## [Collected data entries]
-- ==== Sys2Proof/Machine/HartCommands.lean ====
section
/-! DEFINITION. Loads, stores, branches, calls, atomic accesses, the system instructions, interrupts and waits of a
policy hart (R64, R66, R69, R71 to R83). -/

namespace Sys2Proof.Machine

/-! ### Loads (R66, R78) -/

/-- rd from `len` bytes at rs1 + imm. -/
def loadTo (h : Hart) (len : Nat) (ext : Nat → Word) (rd rs1 : RegNum) (imm : BitVec 16) (s : State) : State :=
  instr h.val (fun x s => load h.val len (x.r rs1 + sext imm) x s fun v s => .ok (setG h.val rd (ext v) s)) s

def execLb (h : Hart) (rd rs1 : RegNum) (imm : BitVec 16) (s : State) : Out :=
  done (loadTo h 1 (fun v => BitVec.ofInt 32 (signedOf 8 v)) rd rs1 imm s)
def execLbu (h : Hart) (rd rs1 : RegNum) (imm : BitVec 16) (s : State) : Out :=
  done (loadTo h 1 (BitVec.ofNat 32) rd rs1 imm s)
def execLh (h : Hart) (rd rs1 : RegNum) (imm : BitVec 16) (s : State) : Out :=
  done (loadTo h 2 (fun v => BitVec.ofInt 32 (signedOf 16 v)) rd rs1 imm s)
def execLhu (h : Hart) (rd rs1 : RegNum) (imm : BitVec 16) (s : State) : Out :=
  done (loadTo h 2 (BitVec.ofNat 32) rd rs1 imm s)
def execLw (h : Hart) (rd rs1 : RegNum) (imm : BitVec 16) (s : State) : Out :=
  done (loadTo h 4 (BitVec.ofNat 32) rd rs1 imm s)

/-- Pair rd from the doubleword at rs1 + imm. -/
def execLd (h : Hart) (rd rs1 : RegNum) (imm : BitVec 16) (s : State) : Out :=
  done (instr h.val (fun x s =>
    if oddPair rd then illegal x s
    else load h.val 8 (x.r rs1 + sext imm) x s fun v s => .ok (setGPair h.val rd (BitVec.ofNat 64 v) s)) s)

/-! ### Stores (R66, R78, R79) -/

/-- The low `len` bytes of rs2 to rs1 + imm. -/
def storeFrom (h : Hart) (len : Nat) (rs2 rs1 : RegNum) (imm : BitVec 16) (s : State) : State :=
  instr h.val (fun x s => store h.val len (x.r rs1 + sext imm) (x.r rs2).toNat x s .ok) s

def execSb (h : Hart) (rs2 rs1 : RegNum) (imm : BitVec 16) (s : State) : Out := done (storeFrom h 1 rs2 rs1 imm s)
def execSh (h : Hart) (rs2 rs1 : RegNum) (imm : BitVec 16) (s : State) : Out := done (storeFrom h 2 rs2 rs1 imm s)
def execSw (h : Hart) (rs2 rs1 : RegNum) (imm : BitVec 16) (s : State) : Out := done (storeFrom h 4 rs2 rs1 imm s)

/-- Pair rs2 to the doubleword at rs1 + imm. -/
def execSd (h : Hart) (rs2 rs1 : RegNum) (imm : BitVec 16) (s : State) : Out :=
  done (instr h.val (fun x s =>
    if oddPair rs2 then illegal x s
    else store h.val 8 (x.r rs1 + sext imm) (x.pair rs2).toNat x s .ok) s)

/-! ### Branches and calls (R64, R66) -/

/-- A branch to the instruction's own address plus off16 × 4. -/
def branch (h : Hart) (c : Word → Word → Bool) (rs1 rs2 : RegNum) (off : BitVec 16) (s : State) : State :=
  instr h.val (fun x s =>
    .ok (if c (x.r rs1) (x.r rs2) then setPc h.val (x.pc + sext off <<< 2) s else s)) s

def execBeq (h : Hart) (rs1 rs2 : RegNum) (off : BitVec 16) (s : State) : Out :=
  done (branch h (fun a b => a == b) rs1 rs2 off s)
def execBne (h : Hart) (rs1 rs2 : RegNum) (off : BitVec 16) (s : State) : Out :=
  done (branch h (fun a b => a != b) rs1 rs2 off s)
def execBlt (h : Hart) (rs1 rs2 : RegNum) (off : BitVec 16) (s : State) : Out :=
  done (branch h (fun a b => a.slt b) rs1 rs2 off s)
def execBge (h : Hart) (rs1 rs2 : RegNum) (off : BitVec 16) (s : State) : Out :=
  done (branch h (fun a b => !a.slt b) rs1 rs2 off s)
def execBltu (h : Hart) (rs1 rs2 : RegNum) (off : BitVec 16) (s : State) : Out :=
  done (branch h (fun a b => a.ult b) rs1 rs2 off s)
def execBgeu (h : Hart) (rs1 rs2 : RegNum) (off : BitVec 16) (s : State) : Out :=
  done (branch h (fun a b => !a.ult b) rs1 rs2 off s)

def execCall (h : Hart) (rd : RegNum) (off : BitVec 21) (s : State) : Out :=
  done (instr h.val (fun x s =>
    .ok (setPc h.val (x.pc + off.signExtend 32 <<< 2) (setG h.val rd (x.pc + 4) s))) s)

def execCallr (h : Hart) (rd rs1 : RegNum) (imm : BitVec 16) (s : State) : Out :=
  done (instr h.val (fun x s =>
    .ok (setPc h.val ((x.r rs1 + sext imm) &&& 0xFFFFFFFC) (setG h.val rd (x.pc + 4) s))) s)

/-! ### Atomic accesses (R83) -/

/-- LWX: the granule of the address is reserved. -/
def execLwx (h : Hart) (rd rs1 : RegNum) (imm : BitVec 16) (s : State) : Out :=
  done (instr h.val (fun x s =>
    let a := x.r rs1 + sext imm
    exclusive false a s fun s => load h.val 4 a x s fun v s =>
      .ok (setG h.val rd (BitVec.ofNat 32 v)
        (s.setHart h.val fun y => { y with reservation := some (granule a.toNat, s.tick) }))) s)

/-- SWX: rd reads 0 and the word is stored while the reservation holds, else 1; the reservation is lost. -/
def execSwx (h : Hart) (rd rs1 rs2 : RegNum) (s : State) : Out :=
  done (instr h.val (fun x s =>
    let a := x.r rs1
    exclusive true a s fun s =>
      let held := s.reserved h.val a.toNat
      let s := s.setHart h.val fun y => { y with reservation := none }
      if held then store h.val 4 a (x.r rs2).toNat x s fun s => .ok (setG h.val rd 0 s)
      else .ok (setG h.val rd 1 s)) s)

/-- SWAP: rd takes the word at rs1, which takes rs2. -/
def execSwap (h : Hart) (rd rs1 rs2 : RegNum) (s : State) : Out :=
  done (instr h.val (fun x s =>
    let a := x.r rs1
    exclusive true a s fun s => load h.val 4 a x s fun v s =>
      store h.val 4 a (x.r rs2).toNat x s fun s => .ok (setG h.val rd (BitVec.ofNat 32 v) s)) s)

/-- 256 system clocks have passed since LWX. -/
def execReservationTimeout (h : Hart) (s : State) : Out := done (s.setHart h.val fun x => { x with reservation := none })

/-! ### Control words and the system instructions (R69, R71, R72) -/

/-- RDCW: imm[15:12] must be 0 (R66). -/
def execRdcw (h : Hart) (rd _rs1 : RegNum) (imm : BitVec 16) (s : State) : Out :=
  done (instr h.val (fun x s =>
    if x.sup && imm.toNat / 4096 != 0 then illegal x s else control h.val rd (imm.toNat % 4096) none x s) s)

def execWrcw (h : Hart) (rd rs1 : RegNum) (imm : BitVec 16) (s : State) : Out :=
  done (instr h.val (fun x s => control h.val rd (imm.toNat % 4096) (some (x.r rs1)) x s) s)

def execSvreq (h : Hart) (rs1 : RegNum) (s : State) : Out :=
  done (instr h.val (fun x s => .trap (if x.sup then 9 else 8) (some (x.r rs1)) s) s)

def execBrkpt (h : Hart) (s : State) : Out := done (instr h.val (fun _ s => .trap 10 none s) s)
def execResume (h : Hart) (s : State) : Out := done (instr h.val (fun x s => resumeHart h.val x s) s)
def execWaitev (h : Hart) (s : State) : Out := done (instr h.val (fun _ s => .ok (waitFor h.val .event s)) s)
def execWaitt (h : Hart) (rs1 : RegNum) (s : State) : Out :=
  done (instr h.val (fun x s => .ok (waitFor h.val (.time (x.r rs1)) s)) s)

/-- Every store has completed by the time the next command runs. -/
def execDrain (h : Hart) (s : State) : Out := done (instr h.val (fun _ s => .ok s) s)

/-- The model holds no instruction cache. -/
def execIcinv (h : Hart) (s : State) : Out := done (instr h.val (fun _ s => .ok s) s)

def execInterrupt (h : Hart) (s : State) : Out := done (interrupt h.val s)

/-- The alarm interrupt is pending from then on: an enabled one ends a wait (R71, R72). -/
def execAlarmDue (h : Hart) (s : State) : Out :=
  done (if s.reached (s.hart h.val).alarm && (s.hart h.val).mode.getLsbD 3 then waitEnd h.val s else s)

def execWaitEnd (h : Hart) (s : State) : Out := done (waitEnd h.val s)

end Sys2Proof.Machine
end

## [YOUR GOAL]
Within the data above, the lines from the one with "instr h.val (fun x s => load" to the one with "instr h.val (fun x s => store" must be repeated exactly; no other line belongs in the answer.

## [PROBLEM SOLUTION]
  instr h.val (fun x s => load h.val len (x.r rs1 + sext imm) x s fun v s => .ok (setG h.val rd (ext v) s)) s

def execLb (h : Hart) (rd rs1 : RegNum) (imm : BitVec 16) (s : State) : Out :=
  done (loadTo h 1 (fun v => BitVec.ofInt 32 (signedOf 8 v)) rd rs1 imm s)
def execLbu (h : Hart) (rd rs1 : RegNum) (imm : BitVec 16) (s : State) : Out :=
  done (loadTo h 1 (BitVec.ofNat 32) rd rs1 imm s)
def execLh (h : Hart) (rd rs1 : RegNum) (imm : BitVec 16) (s : State) : Out :=
  done (loadTo h 2 (fun v => BitVec.ofInt 32 (signedOf 16 v)) rd rs1 imm s)
def execLhu (h : Hart) (rd rs1 : RegNum) (imm : BitVec 16) (s : State) : Out :=
  done (loadTo h 2 (BitVec.ofNat 32) rd rs1 imm s)
def execLw (h : Hart) (rd rs1 : RegNum) (imm : BitVec 16) (s : State) : Out :=
  done (loadTo h 4 (BitVec.ofNat 32) rd rs1 imm s)

/-- Pair rd from the doubleword at rs1 + imm. -/
def execLd (h : Hart) (rd rs1 : RegNum) (imm : BitVec 16) (s : State) : Out :=
  done (instr h.val (fun x s =>
    if oddPair rd then illegal x s
    else load h.val 8 (x.r rs1 + sext imm) x s fun v s => .ok (setGPair h.val rd (BitVec.ofNat 64 v) s)) s)

/-! ### Stores (R66, R78, R79) -/

/-- The low `len` bytes of rs2 to rs1 + imm. -/
def storeFrom (h : Hart) (len : Nat) (rs2 rs1 : RegNum) (imm : BitVec 16) (s : State) : State :=
  instr h.val (fun x s => store h.val len (x.r rs1 + sext imm) (x.r rs2).toNat x s .ok) s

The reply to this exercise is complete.